-- ==== Sys2Proof/Machine/StackArith.lean ====
section
/-! DEFINITION. Stack arithmetic (41_stack_arithmetic.md R200 to R213): each instruction's microprogram, a row of
40_datapath.md R190, and its meaning, the microprogram run on the data path. -/

namespace Sys2Proof.Machine

/-- Row add. -/
def addProgram : List MicroInstr := binaryProgram [combine .add .id gateNZVC]

/-- Row sub. -/
def subProgram : List MicroInstr := binaryProgram [combine .add .neg gateNZVC]

/-- Row mul. -/
def mulProgram : List MicroInstr := binaryProgram [combine .mul .id gateNZVC]

/-- Row div. -/
def divProgram : List MicroInstr := binaryProgram [combine .div .id gateNZVC]

/-- Row and. -/
def andProgram : List MicroInstr := binaryProgram [combine .and .id gateNZ]

/-- Row or. -/
def orProgram : List MicroInstr := binaryProgram [uDrNor, uDrNotDr gateNZ]

/-- Row not. -/
def notProgram : List MicroInstr := unaryProgram [uDrNotDr gateNZ]

/-- Row neg. -/
def negProgram : List MicroInstr := unaryProgram [xfer mDR .add .neg mDR .id mNone (commPASS ||| gateNZVC)]

/-- Row shl. -/
def shlProgram (f : ShiftFlags) : List MicroInstr := unaryProgram (shiftCompute commSHL f)

/-- Row shr. -/
def shrProgram (f : ShiftFlags) : List MicroInstr := unaryProgram (shiftCompute commSHR f)

/-- Row rol. -/
def rolProgram (f : ShiftFlags) : List MicroInstr := unaryProgram (shiftCompute commROL f)

/-- Row ror. -/
def rorProgram (f : ShiftFlags) : List MicroInstr := unaryProgram (shiftCompute commROR f)

/-- Row cmp: the transfer of `sub` with no target. -/
def cmpProgram : List MicroInstr := readPair ++ [xfer mNone .add .id mDR .neg mBR (commPASS ||| gateNZVC)]

/-- ADD (R201). -/
def execAdd (s : State) : Host.Outcome State Fault Refusal := .next (runMicro addProgram s)

/-- SUB (R202). -/
def execSub (s : State) : Host.Outcome State Fault Refusal := .next (runMicro subProgram s)

/-- MUL (R203). -/
def execMul (s : State) : Host.Outcome State Fault Refusal := .next (runMicro mulProgram s)

/-- DIV (R204). With TOS = 0 it takes DIVISION_BY_ZERO (60_exceptions.md R402): the next state has the fault status set. -/
def execDiv (s : State) : Host.Outcome State Fault Refusal := .next (runMicro divProgram s)

/-- AND (R205). -/
def execAnd (s : State) : Host.Outcome State Fault Refusal := .next (runMicro andProgram s)

/-- OR (R206). -/
def execOr (s : State) : Host.Outcome State Fault Refusal := .next (runMicro orProgram s)

/-- NOT (R207). -/
def execNot (s : State) : Host.Outcome State Fault Refusal := .next (runMicro notProgram s)

/-- NEG (R208). -/
def execNeg (s : State) : Host.Outcome State Fault Refusal := .next (runMicro negProgram s)

/-- SHL (R209). -/
def execShl (s : State) : Host.Outcome State Fault Refusal := .next (runMicro (shlProgram s.shiftFlags) s)

/-- SHR (R210). -/
def execShr (s : State) : Host.Outcome State Fault Refusal := .next (runMicro (shrProgram s.shiftFlags) s)

/-- ROL (R211). -/
def execRol (s : State) : Host.Outcome State Fault Refusal := .next (runMicro (rolProgram s.shiftFlags) s)

/-- ROR (R212). -/
def execRor (s : State) : Host.Outcome State Fault Refusal := .next (runMicro (rorProgram s.shiftFlags) s)

/-- CMP (R213). -/
def execCmp (s : State) : Host.Outcome State Fault Refusal := .next (runMicro cmpProgram s)

end Sys2Proof.Machine
end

> **EXERCISE REQUIREMENTS**
The output should be exactly the lines above from the line containing "def negProgram : List" to the line containing "Row shr. -/", inclusive, with no other lines.

> **ANSWER TO THIS TASK**
def negProgram : List MicroInstr := unaryProgram [xfer mDR .add .neg mDR .id mNone (commPASS ||| gateNZVC)]

/-- Row shl. -/
def shlProgram (f : ShiftFlags) : List MicroInstr := unaryProgram (shiftCompute commSHL f)

/-- Row shr. -/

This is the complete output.